Following the recommendation of the WHO GTS, India launched its ‘National Framework for Malaria Elimination’ in 2016. Under this framework, India aims to eliminate malaria, prevent reintroduction, and maintain malaria-free status across the country by 2030 (Ministry of Health and Family Welfare, 2016). Mutations in the propeller region of the pfkelch13 gene have been found to be associated with resistance to Artemesnin [14]. These mutations were first identified in the Greater Mekong Sub region, but have since been reported in north eastern India and central and eastern parts of sub-Saharan Africa [8]. With the increase of Plasmodium falciparum (Pf) malaria cases in India (NCVBDC, 2024) [15], the rise of SP resistance [16,17], and the identification of pfkelch13 mutations in the northeastern region [17], synthesis of accumulated evidence of antimalarial resistance, through review, mapping, and modelling, is a priority to achieve the goals of the National Framework for Malaria Elimination by 2030 [16,17].

India has complex geographical boundaries, varying temperatures and climates, and vast river basins. Pf and Plasmodium vivax (Pv) are endemic across the country, with large heterogeneity in prevalence and transmission. The National Centre for Vector Borne Diseases Control reported approximately 130,000 laboratory-confirmed Pf malaria diagnoses in 2024 (NCVBDC, 2024), although this is likely an under-estimate of the number of cases [6,15]. Different regions in India require different Pf malaria drug interventions, adding to the complexity of surveillance efforts (Ministry of Health and Family Welfare, 2016). The current recommended treatment for uncomplicated Pf malaria is artemether-lumefantrine (AL) in the northeast region of India since 2013 and artesunate-sulphadoxine-pyrimethamine (AS+SP) in the rest of India, because of the occurrence of SP resistance in the northeast [18,19]. To optimise current surveillance efforts, a targeted framework is needed to identify prospective study sites where estimates of parasite susceptibility to antimalarials, via molecular surveillance data, are most urgently needed. The use of geospatial modelling tools and dynamic dashboards can aid surveillance efforts by identifying priority areas based on specific decision objectives and constraints.

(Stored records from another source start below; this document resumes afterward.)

theorem keeps_abortWork (s : State) (d : Dom) (entry : Bool) {s0 : State}  (h : Keeps s0 s) :
    Keeps s0 (abortWork s d entry) := by
  unfold abortWork
  try extract_lets
  repeat' first
    | with_reducible assumption
    | with_reducible apply keeps_abortValves
    | with_reducible apply keeps_abortPlanned
    | with_reducible apply keeps_State_modHso
    | with_reducible apply keeps_mtxDrop
    | with_reducible apply keeps_abortLed
    | with_reducible apply keeps_canOff
    | with_reducible apply keeps_commitAbandon
    | with_reducible apply keeps_State_modRing
    | with_reducible apply keeps_searchEnd
    | with_reducible apply keeps_abortOuts
    | intro _ _ _
    | (with_reducible refine Keeps.of_mk _ _ _ _ _ _ _ _ _ _ _ _ _ _ _ _ _ _ _ _ _ _ _ _ _ _ _ _ _ ?_ rfl rfl rfl rfl rfl rfl rfl rfl
       first
         | with_reducible assumption
         | with_reducible apply Keeps.foldl
         | with_reducible apply keeps_eachHso
         | split
      )

theorem keeps_domOff (s : State) (d : Dom) {s0 : State} (h : Keeps s0 s) : Keeps s0 (domOff s d) := by
  cases d with
  | act => exact h.of_same rfl rfl rfl rfl rfl rfl rfl rfl
  | led => exact h.of_sound rfl (Nat.le_refl _) (fun x => ⟨x.1, rfl, rfl, x.2.2.2⟩)
  | can => exact keeps_canReset _ h
  | eth => exact keeps_plaitOff _ h
  | mem => exact h.mem _ (fun x => cellsFrom_filter _ x)
  | adc => exact h.of_same rfl rfl rfl rfl rfl rfl rfl rfl
  | _ => exact h

theorem keeps_domUp (s : State) (d : Dom) {s0 : State}  (h : Keeps s0 s) :
    Keeps s0 (domUp s d) := by
  unfold domUp
  repeat' first
    | with_reducible assumption
    | with_reducible apply keeps_facetReload
    | with_reducible apply Keeps.ite <;> intro _

theorem keeps_beginDrain (s : State) (d : Dom) (target : DomState) {s0 : State}  (h : Keeps s0 s) :
    Keeps s0 (beginDrain s d target) := by
  unfold beginDrain
  try extract_lets
  repeat' first
    | with_reducible assumption
    | with_reducible apply Keeps.foldl
    | with_reducible apply keeps_cancelLaunch
    | intro _ _ _
    | (with_reducible refine Keeps.of_mk _ _ _ _ _ _ _ _ _ _ _ _ _ _ _ _ _ _ _ _ _ _ _ _ _ _ _ _ _ ?_ rfl rfl rfl rfl rfl rfl rfl rfl
       first
         | with_reducible assumption
         | with_reducible apply keeps_State_modDom
      )

theorem keeps_dropStalled (s : State) (d : Dom) (status : Nat) (cause : Nat) {s0 : State}  (h : Keeps s0 s) :
    Keeps s0 (dropStalled s d status cause) := by
  unfold dropStalled
  try extract_lets
  repeat' first
    | with_reducible assumption
    | with_reducible apply Keeps.foldl
    | with_reducible apply keeps_complete
    | with_reducible apply keeps_coreFault
    | with_reducible apply keeps_refuse
    | intro _ _ _
    | (with_reducible refine Keeps.of_mk _ _ _ _ _ _ _ _ _ _ _ _ _ _ _ _ _ _ _ _ _ _ _ _ _ _ _ _ _ ?_ rfl rfl rfl rfl rfl rfl rfl rfl
       with_reducible assumption)

theorem keeps_domLower (s : State) (x : Drain) (entry : Bool) {s0 : State}  (h : Keeps s0 s) :
    Keeps s0 (domLower s x entry) := by
  unfold domLower
  try extract_lets
  repeat' first
    | with_reducible assumption
    | with_reducible apply Keeps.foldl
    | with_reducible apply keeps_domOff
    | with_reducible apply keeps_State_modDom
    | with_reducible apply keeps_finish
    | with_reducible apply Keeps.ite <;> intro _
    | intro _ _ _
    | (with_reducible refine Keeps.of_mk _ _ _ _ _ _ _ _ _ _ _ _ _ _ _ _ _ _ _ _ _ _ _ _ _ _ _ _ _ ?_ rfl rfl rfl rfl rfl rfl rfl rfl
       with_reducible apply keeps_abortWork)

theorem keeps_wdtRestart (s : State) {s0 : State}  (h : Keeps s0 s) :
    Keeps s0 (wdtRestart s) := by
  unfold wdtRestart
  try extract_lets
  repeat' first
    | (with_reducible refine Keeps.of_mk _ _ _ _ _ _ _ _ _ _ _ _ _ _ _ _ _ _ _ _ _ _ _ _ _ _ _ _ _ ?_ rfl rfl rfl rfl rfl rfl rfl rfl
       with_reducible assumption)

theorem keeps_raiseDom (s : State) (d : Dom) (t : DomState) {s0 : State}  (h : Keeps s0 s) :
    Keeps s0 (raiseDom s d t) := by
  unfold raiseDom
  try extract_lets
  repeat' first
    | with_reducible assumption
    | with_reducible apply keeps_State_modDom
    | with_reducible apply keeps_domUp
    | with_reducible apply keeps_wdtRestart
    | with_reducible apply Keeps.ite <;> intro _

theorem keeps_dropDrain (s : State) (d : Dom) {s0 : State}  (h : Keeps s0 s) :
    Keeps s0 (dropDrain s d) := by
  unfold dropDrain
  try extract_lets
  repeat' first
    | with_reducible assumption
    | with_reducible apply Keeps.foldl
    | with_reducible apply keeps_refuse
    | with_reducible apply keeps_State_modDom
    | with_reducible apply Keeps.ite <;> intro _
    | intro _ _ _
    | (with_reducible refine Keeps.of_mk _ _ _ _ _ _ _ _ _ _ _ _ _ _ _ _ _ _ _ _ _ _ _ _ _ _ _ _ _ ?_ rfl rfl rfl rfl rfl rfl rfl rfl
       with_reducible assumption)

theorem keeps_modeDomains (s : State) (m : Mode) {s0 : State}  (h : Keeps s0 s) :
    Keeps s0 (modeDomains s m) := by
  unfold modeDomains
  try extract_lets
  repeat' first
    | with_reducible assumption
    | with_reducible apply Keeps.foldl
    | with_reducible apply keeps_beginDrain
    | with_reducible apply keeps_dropStalled
    | with_reducible apply keeps_dropDrain
    | with_reducible apply keeps_State_modDom
    | with_reducible apply keeps_raiseDom
    | with_reducible apply Keeps.ite <;> intro _
    | intro _ _ _

theorem keeps_recordRegs (s : State) (bz : Option Rec) (sy : Option Rec) {s0 : State}  (h : Keeps s0 s) :
    Keeps s0 (recordRegs s bz sy) := by
  unfold recordRegs
  try extract_lets
  repeat' first
    | with_reducible assumption
    | with_reducible apply Keeps.ite <;> intro _
    | (with_reducible refine Keeps.of_mk _ _ _ _ _ _ _ _ _ _ _ _ _ _ _ _ _ _ _ _ _ _ _ _ _ _ _ _ _ ?_ rfl rfl rfl rfl rfl rfl rfl rfl
       first
         | with_reducible assumption
         | split
      )
    | extract_lets
    | dsimp +zetaDelta only

theorem keeps_setMode (s : State) (m : Mode) (cause : Nat) {s0 : State}  (h : Keeps s0 s) :
    Keeps s0 (setMode s m cause) := by
  unfold setMode
  try extract_lets
  repeat' first
    | with_reducible apply keeps_recordRegs
    | with_reducible apply keeps_logEvent
    | (with_reducible refine Keeps.of_mk _ _ _ _ _ _ _ _ _ _ _ _ _ _ _ _ _ _ _ _ _ _ _ _ _ _ _ _ _ ?_ rfl rfl rfl rfl rfl rfl rfl rfl
       with_reducible assumption)

theorem keeps_modeClaims (s : State) {s0 : State}  (h : Keeps s0 s) :
    Keeps s0 (modeClaims s) := by
  unfold modeClaims
  repeat' first
    | with_reducible assumption
    | with_reducible apply keeps_canClaims
    | with_reducible apply keeps_fioClaims
    | with_reducible apply keeps_ledClaims
    | with_reducible apply keeps_vlvClaims
    | with_reducible apply keeps_hsoClaims

theorem keeps_lightsOff (s : State) {s0 : State}  (h : Keeps s0 s) :
    Keeps s0 (lightsOff s) := by
  unfold lightsOff
  repeat' first
    | with_reducible assumption
    | with_reducible apply keeps_mtxDark
    | with_reducible apply keeps_mtxDrop
    | with_reducible apply keeps_ledAllOff

theorem keeps_modeOutputs (s : State) (m : Mode) {s0 : State}  (h : Keeps s0 s) :
    Keeps s0 (modeOutputs s m) := by
  unfold modeOutputs
  try extract_lets
  repeat' first
    | with_reducible assumption
    | with_reducible apply keeps_fioAllOff
    | with_reducible apply keeps_vlvAllOff
    | with_reducible apply keeps_lightsOff
    | with_reducible apply keeps_hsoAllOff
    | with_reducible apply keeps_fioPark
    | with_reducible apply keeps_hsoPark
    | with_reducible apply keeps_fioRoad
    | with_reducible apply keeps_vlvRoad
    | with_reducible apply keeps_mtxRoad
    | with_reducible apply keeps_ledRoad
    | with_reducible apply keeps_hsoRoad
    | (with_reducible refine Keeps.of_mk _ _ _ _ _ _ _ _ _ _ _ _ _ _ _ _ _ _ _ _ _ _ _ _ _ _ _ _ _ ?_ rfl rfl rfl rfl rfl rfl rfl rfl
       split)

theorem keeps_modeLeave (s : State) (m : Mode) {s0 : State}  (h : Keeps s0 s) :
    Keeps s0 (modeLeave s m) := by
  unfold modeLeave
  try extract_lets
  repeat' first
    | with_reducible assumption
    | with_reducible exact Keeps.refl _
    | with_reducible apply Keeps.foldl
    | with_reducible apply Keeps.foldl_snd
    | with_reducible apply keeps_leaveAll
    | with_reducible apply Keeps.ite <;> intro _
    | with_reducible apply Keeps.ite_snd <;> intro _
    | exact fun _ k => k
    | intro _ _ _
    | intro _ _
    | (with_reducible refine Keeps.of_mk _ _ _ _ _ _ _ _ _ _ _ _ _ _ _ _ _ _ _ _ _ _ _ _ _ _ _ _ _ ?_ rfl rfl rfl rfl rfl rfl rfl rfl
       first
         | with_reducible assumption
         | with_reducible exact Keeps.refl _
         | with_reducible apply Keeps.foldl
         | with_reducible apply Keeps.foldl_snd
         | with_reducible apply keeps_leaveAll
         | with_reducible apply Keeps.ite <;> intro _
         | with_reducible apply Keeps.ite_snd <;> intro _
         | split
      )
    | split
    | extract_lets
    | dsimp only
    | dsimp +zetaDelta only
    | assumption

theorem keeps_modeEntering (s : State) (m : Mode) {s0 : State}  (h : Keeps s0 s) :
    Keeps s0 (modeEntering s m) := by
  unfold modeEntering
  try extract_lets
  repeat' first
    | with_reducible assumption
    | with_reducible exact Keeps.refl _
    | with_reducible apply Keeps.foldl
    | with_reducible apply Keeps.foldl_snd
    | with_reducible apply Keeps.ite <;> intro _
    | with_reducible apply Keeps.ite_snd <;> intro _
    | exact fun _ k => k
    | intro _ _ _
    | intro _ _
    | (with_reducible refine Keeps.of_mk _ _ _ _ _ _ _ _ _ _ _ _ _ _ _ _ _ _ _ _ _ _ _ _ _ _ _ _ _ ?_ rfl rfl rfl rfl rfl rfl rfl rfl
       first
         | with_reducible assumption
         | with_reducible exact Keeps.refl _
         | with_reducible apply Keeps.foldl
         | with_reducible apply Keeps.foldl_snd
         | with_reducible apply Keeps.ite <;> intro _
         | with_reducible apply Keeps.ite_snd <;> intro _
         | split
      )
    | split
    | extract_lets
    | dsimp only
    | dsimp +zetaDelta only
    | assumption

theorem keeps_modeGuard (s : State) (m : Mode) {s0 : State}  (h : Keeps s0 s) :
    Keeps s0 (modeGuard s m) := by
  unfold modeGuard
  try extract_lets
  repeat' first
    | with_reducible assumption
    | with_reducible exact Keeps.refl _
    | with_reducible apply Keeps.foldl
    | with_reducible apply Keeps.foldl_snd
    | with_reducible apply keeps_sessionEnd
    | with_reducible apply Keeps.ite <;> intro _
    | with_reducible apply Keeps.ite_snd <;> intro _
    | exact fun _ k => k
    | intro _ _ _
    | intro _ _
    | (with_reducible refine Keeps.of_mk _ _ _ _ _ _ _ _ _ _ _ _ _ _ _ _ _ _ _ _ _ _ _ _ _ _ _ _ _ ?_ rfl rfl rfl rfl rfl rfl rfl rfl
       first
         | with_reducible assumption
         | with_reducible exact Keeps.refl _
         | with_reducible apply Keeps.foldl
         | with_reducible apply Keeps.foldl_snd
         | with_reducible apply keeps_sessionEnd
         | with_reducible apply Keeps.ite <;> intro _
         | with_reducible apply Keeps.ite_snd <;> intro _
         | split
      )
    | split
    | extract_lets
    | dsimp only
    | dsimp +zetaDelta only
    | assumption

We develop a framework for model-guided site selection for the surveillance of molecular markers of antimalarial drug resistance, using tailor-made geospatial models for India. The models use existing data on the prevalence of genetic markers of antimalarial drug resistance in India, including known mutations in P. falciparum dihydropteroate synthase (pfdhps) and dihydrofolate reductase (pfdhfr), which are markers for sulfadoxine-pyrimethamine (SP) resistance, and validated markers in the kelch13 region (pfk13), which are markers for artemisinin resistance [20]. We use publicly available data to inform geostatistical models of resistance marker prevalence, which provide both a surface of predicted marker prevalence for India and a surface of prediction uncertainty. To facilitate site selection, we create a dashboard using the RShiny software package [21]. The districts selected using the RShiny dashboard are presented in visual and tabular formats with the districts ranked based on a set of epidemiological parameters. The dashboard facilitates data-driven decision-making and visualises the current status of prevalence of molecular markers for antimalarial drug resistance in India. Our methodology is piloted to identify sites for future molecular surveillance.

Methodology

Data extraction from WWARN DHPS and K13 systematic review database

In this study, we used data on the prevalence of pfdhfr/pfdhps and pfk13 mutations across India. The data was obtained from databases of pfdhps/pfdhfr and pfk13 resistance markers accessible on the WWARN Molecular Surveyors (https://www.iddo.org/wwarn/tracking-resistance). The WWARN Surveyors constitute a living systematic review of published and unpublished studies reporting population-level prevalence of molecular markers of P. falciparum resistance to SP (pfdhps, pfdhfr) and to artemisinin (pfk13). In addition, we included data recently identified in the systematic review of molecular surveillance of P. falciparum in India conducted by Nain et al. [22]. This review contributed nine published studies and one unpublished study to the final dataset. Data were extracted only from those studies in the WWARN database that reported complete information on the location and period of sample collection, and the prevalence of the markers of interest. Extracted data contain study title, author details, study year (precise or estimated), publication year, geographic location (precise or estimated), number of successfully sequenced samples for each study site, and number of samples with wild-type parasites or with WHO-validated single nucleotide polymorphisms (SNPs) associated with SP resistance (pfdhps/pfdhfr) or artemisinin resistance (pfk13). Strains carrying the pfdhps540E mutation are uncommon, and the mutation is typically seen in conjunction with additional pfdhps and pfdhfr mutations in the form of quintuple and sextuple mutations. As a result, pfdhps540E is commonly used as a proxy for quintuple and sextuple pfdhps/pfdhfr mutations linked with clinical SP resistance [23–25].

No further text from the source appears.